Provided records Block Start

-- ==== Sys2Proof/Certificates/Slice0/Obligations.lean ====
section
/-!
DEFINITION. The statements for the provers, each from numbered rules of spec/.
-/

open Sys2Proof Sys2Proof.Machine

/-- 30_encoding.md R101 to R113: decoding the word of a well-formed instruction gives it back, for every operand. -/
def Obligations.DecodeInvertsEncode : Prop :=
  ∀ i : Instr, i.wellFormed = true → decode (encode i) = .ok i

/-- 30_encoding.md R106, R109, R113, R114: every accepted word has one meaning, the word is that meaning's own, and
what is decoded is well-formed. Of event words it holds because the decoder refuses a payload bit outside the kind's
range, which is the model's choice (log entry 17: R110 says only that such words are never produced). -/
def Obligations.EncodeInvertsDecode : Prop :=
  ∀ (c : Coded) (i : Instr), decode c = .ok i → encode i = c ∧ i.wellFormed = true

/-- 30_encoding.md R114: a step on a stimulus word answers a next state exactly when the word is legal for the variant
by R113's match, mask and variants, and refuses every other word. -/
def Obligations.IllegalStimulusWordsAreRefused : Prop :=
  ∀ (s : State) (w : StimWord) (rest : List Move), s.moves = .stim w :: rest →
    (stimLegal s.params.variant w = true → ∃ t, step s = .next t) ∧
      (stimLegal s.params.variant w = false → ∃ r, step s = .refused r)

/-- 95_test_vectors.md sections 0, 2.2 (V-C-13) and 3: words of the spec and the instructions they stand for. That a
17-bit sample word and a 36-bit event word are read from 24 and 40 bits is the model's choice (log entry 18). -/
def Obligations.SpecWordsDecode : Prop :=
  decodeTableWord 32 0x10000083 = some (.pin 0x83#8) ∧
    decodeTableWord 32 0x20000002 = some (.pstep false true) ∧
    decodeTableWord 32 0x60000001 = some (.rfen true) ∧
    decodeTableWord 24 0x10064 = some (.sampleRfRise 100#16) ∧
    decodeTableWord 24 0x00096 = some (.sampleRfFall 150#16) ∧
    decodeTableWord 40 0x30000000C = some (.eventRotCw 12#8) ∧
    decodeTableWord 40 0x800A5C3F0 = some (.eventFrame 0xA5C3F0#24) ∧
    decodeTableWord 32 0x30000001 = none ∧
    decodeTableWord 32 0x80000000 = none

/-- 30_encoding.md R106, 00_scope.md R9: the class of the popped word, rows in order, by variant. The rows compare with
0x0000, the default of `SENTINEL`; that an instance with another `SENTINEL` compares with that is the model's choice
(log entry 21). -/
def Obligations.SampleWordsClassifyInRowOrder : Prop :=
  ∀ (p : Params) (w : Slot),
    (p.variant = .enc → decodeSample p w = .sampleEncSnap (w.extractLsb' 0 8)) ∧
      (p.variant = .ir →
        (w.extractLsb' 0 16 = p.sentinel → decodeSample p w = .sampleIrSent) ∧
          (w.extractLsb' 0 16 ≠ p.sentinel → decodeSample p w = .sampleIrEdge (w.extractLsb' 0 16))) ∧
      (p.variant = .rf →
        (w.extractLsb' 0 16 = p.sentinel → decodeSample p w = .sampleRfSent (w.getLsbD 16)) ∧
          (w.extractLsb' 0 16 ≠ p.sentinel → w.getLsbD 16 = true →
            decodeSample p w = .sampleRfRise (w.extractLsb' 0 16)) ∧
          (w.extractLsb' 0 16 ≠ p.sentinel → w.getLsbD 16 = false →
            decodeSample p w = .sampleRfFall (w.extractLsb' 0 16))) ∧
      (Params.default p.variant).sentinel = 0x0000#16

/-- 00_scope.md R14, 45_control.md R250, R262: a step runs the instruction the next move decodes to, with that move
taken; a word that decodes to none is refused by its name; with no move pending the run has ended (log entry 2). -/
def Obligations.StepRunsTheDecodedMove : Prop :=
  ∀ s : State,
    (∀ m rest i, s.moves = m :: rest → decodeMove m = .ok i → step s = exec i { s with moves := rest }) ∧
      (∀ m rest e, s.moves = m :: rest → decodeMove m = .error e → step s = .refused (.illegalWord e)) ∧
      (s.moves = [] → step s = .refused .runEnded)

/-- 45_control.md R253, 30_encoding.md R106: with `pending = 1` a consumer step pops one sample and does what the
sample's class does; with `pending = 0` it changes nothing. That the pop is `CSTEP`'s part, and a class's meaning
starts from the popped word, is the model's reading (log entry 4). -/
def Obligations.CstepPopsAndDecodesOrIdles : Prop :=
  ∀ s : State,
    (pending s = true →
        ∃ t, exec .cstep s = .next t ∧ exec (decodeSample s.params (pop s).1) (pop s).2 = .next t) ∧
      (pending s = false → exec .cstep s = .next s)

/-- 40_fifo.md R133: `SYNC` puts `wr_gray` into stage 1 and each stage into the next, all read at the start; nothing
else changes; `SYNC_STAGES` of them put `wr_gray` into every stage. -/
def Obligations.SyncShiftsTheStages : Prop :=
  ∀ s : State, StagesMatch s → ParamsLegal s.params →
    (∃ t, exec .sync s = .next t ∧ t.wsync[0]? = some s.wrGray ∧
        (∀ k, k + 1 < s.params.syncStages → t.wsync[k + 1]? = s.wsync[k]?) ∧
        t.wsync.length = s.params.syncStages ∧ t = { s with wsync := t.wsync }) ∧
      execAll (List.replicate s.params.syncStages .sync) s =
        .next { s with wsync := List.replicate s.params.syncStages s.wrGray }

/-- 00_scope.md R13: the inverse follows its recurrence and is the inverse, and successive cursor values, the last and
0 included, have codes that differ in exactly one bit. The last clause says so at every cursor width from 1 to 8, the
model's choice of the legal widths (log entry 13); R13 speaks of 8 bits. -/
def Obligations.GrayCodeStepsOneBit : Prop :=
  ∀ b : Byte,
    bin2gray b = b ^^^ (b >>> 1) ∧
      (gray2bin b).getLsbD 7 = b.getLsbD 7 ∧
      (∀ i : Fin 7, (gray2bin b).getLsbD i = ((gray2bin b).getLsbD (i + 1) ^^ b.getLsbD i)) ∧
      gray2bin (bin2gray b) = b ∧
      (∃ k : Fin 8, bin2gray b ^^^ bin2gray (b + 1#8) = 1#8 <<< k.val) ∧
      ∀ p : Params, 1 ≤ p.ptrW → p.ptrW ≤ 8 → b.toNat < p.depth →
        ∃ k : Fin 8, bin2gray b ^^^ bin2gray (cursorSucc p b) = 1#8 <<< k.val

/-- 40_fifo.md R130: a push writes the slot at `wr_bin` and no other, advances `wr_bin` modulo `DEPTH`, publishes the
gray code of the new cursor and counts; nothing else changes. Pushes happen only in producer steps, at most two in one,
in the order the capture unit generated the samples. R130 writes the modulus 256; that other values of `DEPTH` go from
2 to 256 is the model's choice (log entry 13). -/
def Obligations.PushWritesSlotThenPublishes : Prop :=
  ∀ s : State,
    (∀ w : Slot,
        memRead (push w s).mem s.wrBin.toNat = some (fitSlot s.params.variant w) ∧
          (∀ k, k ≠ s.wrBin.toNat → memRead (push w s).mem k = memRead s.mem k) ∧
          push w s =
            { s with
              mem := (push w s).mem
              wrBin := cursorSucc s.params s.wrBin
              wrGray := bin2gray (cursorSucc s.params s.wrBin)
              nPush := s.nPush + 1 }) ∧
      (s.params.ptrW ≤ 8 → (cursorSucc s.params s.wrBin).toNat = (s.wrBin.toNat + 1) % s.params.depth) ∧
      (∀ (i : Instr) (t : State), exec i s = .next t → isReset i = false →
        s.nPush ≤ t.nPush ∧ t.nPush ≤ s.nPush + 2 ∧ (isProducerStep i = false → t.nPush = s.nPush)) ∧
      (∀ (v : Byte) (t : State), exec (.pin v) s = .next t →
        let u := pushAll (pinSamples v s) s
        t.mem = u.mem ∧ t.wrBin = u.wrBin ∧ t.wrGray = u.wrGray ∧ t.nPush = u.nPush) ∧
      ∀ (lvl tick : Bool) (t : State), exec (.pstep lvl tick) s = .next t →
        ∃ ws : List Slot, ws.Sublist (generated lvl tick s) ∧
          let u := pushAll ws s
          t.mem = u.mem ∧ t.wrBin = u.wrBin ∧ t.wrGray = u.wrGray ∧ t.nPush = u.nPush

Provided records Block End

Using the records above, please retype only the run of lines from the line holding "gray code of" through the last line, both ends included.

Expected output =>
gray code of the new cursor and counts; nothing else changes. Pushes happen only in producer steps, at most two in one,
in the order the capture unit generated the samples. R130 writes the modulus 256; that other values of `DEPTH` go from
2 to 256 is the model's choice (log entry 13). -/
def Obligations.PushWritesSlotThenPublishes : Prop :=
  ∀ s : State,
    (∀ w : Slot,
        memRead (push w s).mem s.wrBin.toNat = some (fitSlot s.params.variant w) ∧
          (∀ k, k ≠ s.wrBin.toNat → memRead (push w s).mem k = memRead s.mem k) ∧
          push w s =
            { s with
              mem := (push w s).mem
              wrBin := cursorSucc s.params s.wrBin
              wrGray := bin2gray (cursorSucc s.params s.wrBin)
              nPush := s.nPush + 1 }) ∧
      (s.params.ptrW ≤ 8 → (cursorSucc s.params s.wrBin).toNat = (s.wrBin.toNat + 1) % s.params.depth) ∧
      (∀ (i : Instr) (t : State), exec i s = .next t → isReset i = false →
        s.nPush ≤ t.nPush ∧ t.nPush ≤ s.nPush + 2 ∧ (isProducerStep i = false → t.nPush = s.nPush)) ∧
      (∀ (v : Byte) (t : State), exec (.pin v) s = .next t →
        let u := pushAll (pinSamples v s) s
        t.mem = u.mem ∧ t.wrBin = u.wrBin ∧ t.wrGray = u.wrGray ∧ t.nPush = u.nPush) ∧
      ∀ (lvl tick : Bool) (t : State), exec (.pstep lvl tick) s = .next t →
        ∃ ws : List Slot, ws.Sublist (generated lvl tick s) ∧
          let u := pushAll ws s
          t.mem = u.mem ∧ t.wrBin = u.wrBin ∧ t.wrGray = u.wrGray ∧ t.nPush = u.nPush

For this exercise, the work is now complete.